WHAT THE EXERCISE ASKS
Which of the lines below hold "matrix"? Please return each one.

INFORMATION SHOWN
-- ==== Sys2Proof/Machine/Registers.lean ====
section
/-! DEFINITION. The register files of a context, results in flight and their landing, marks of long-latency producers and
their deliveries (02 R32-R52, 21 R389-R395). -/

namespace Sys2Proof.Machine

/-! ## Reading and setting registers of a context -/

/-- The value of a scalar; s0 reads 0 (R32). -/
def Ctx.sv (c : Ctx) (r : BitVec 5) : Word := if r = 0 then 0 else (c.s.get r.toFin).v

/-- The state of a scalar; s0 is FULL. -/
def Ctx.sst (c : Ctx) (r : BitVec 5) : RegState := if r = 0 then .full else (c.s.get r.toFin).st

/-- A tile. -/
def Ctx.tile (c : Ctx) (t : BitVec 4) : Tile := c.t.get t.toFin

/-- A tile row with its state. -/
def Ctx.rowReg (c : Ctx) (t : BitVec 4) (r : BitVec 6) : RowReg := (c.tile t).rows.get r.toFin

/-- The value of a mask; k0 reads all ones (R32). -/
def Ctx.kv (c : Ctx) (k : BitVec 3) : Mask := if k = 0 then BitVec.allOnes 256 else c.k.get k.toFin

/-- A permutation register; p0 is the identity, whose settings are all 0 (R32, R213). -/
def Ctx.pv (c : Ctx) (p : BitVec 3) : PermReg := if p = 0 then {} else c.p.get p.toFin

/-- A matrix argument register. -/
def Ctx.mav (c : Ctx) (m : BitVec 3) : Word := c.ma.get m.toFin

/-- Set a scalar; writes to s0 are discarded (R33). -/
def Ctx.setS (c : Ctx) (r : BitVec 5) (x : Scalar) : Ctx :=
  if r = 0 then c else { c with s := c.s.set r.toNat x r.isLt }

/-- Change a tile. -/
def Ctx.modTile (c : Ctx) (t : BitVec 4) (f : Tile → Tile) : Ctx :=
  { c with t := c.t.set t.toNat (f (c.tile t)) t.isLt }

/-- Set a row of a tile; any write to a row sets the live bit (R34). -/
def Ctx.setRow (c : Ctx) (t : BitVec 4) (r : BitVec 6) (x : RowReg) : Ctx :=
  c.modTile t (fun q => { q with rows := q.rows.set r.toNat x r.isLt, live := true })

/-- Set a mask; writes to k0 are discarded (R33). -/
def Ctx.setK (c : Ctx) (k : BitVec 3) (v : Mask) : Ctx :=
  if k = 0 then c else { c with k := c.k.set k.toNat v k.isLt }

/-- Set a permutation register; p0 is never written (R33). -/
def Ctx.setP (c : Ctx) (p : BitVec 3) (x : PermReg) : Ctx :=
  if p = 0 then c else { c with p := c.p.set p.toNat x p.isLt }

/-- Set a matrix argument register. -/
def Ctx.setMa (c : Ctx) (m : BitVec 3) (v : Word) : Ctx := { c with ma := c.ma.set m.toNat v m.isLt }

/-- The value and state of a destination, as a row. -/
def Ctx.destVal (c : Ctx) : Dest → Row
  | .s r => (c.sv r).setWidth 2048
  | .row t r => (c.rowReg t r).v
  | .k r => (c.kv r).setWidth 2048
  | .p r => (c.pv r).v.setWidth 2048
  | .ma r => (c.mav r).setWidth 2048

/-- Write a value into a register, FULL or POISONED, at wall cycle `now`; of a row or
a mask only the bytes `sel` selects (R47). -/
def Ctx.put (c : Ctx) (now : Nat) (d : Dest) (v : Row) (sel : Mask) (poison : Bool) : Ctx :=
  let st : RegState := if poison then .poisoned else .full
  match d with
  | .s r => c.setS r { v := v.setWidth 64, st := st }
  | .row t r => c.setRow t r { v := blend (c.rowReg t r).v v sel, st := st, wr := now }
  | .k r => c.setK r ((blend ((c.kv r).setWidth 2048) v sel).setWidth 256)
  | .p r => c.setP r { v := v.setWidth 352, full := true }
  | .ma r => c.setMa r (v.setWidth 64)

OUTPUT OF THE TASK
/-- A matrix argument register. -/
/-- Set a matrix argument register. -/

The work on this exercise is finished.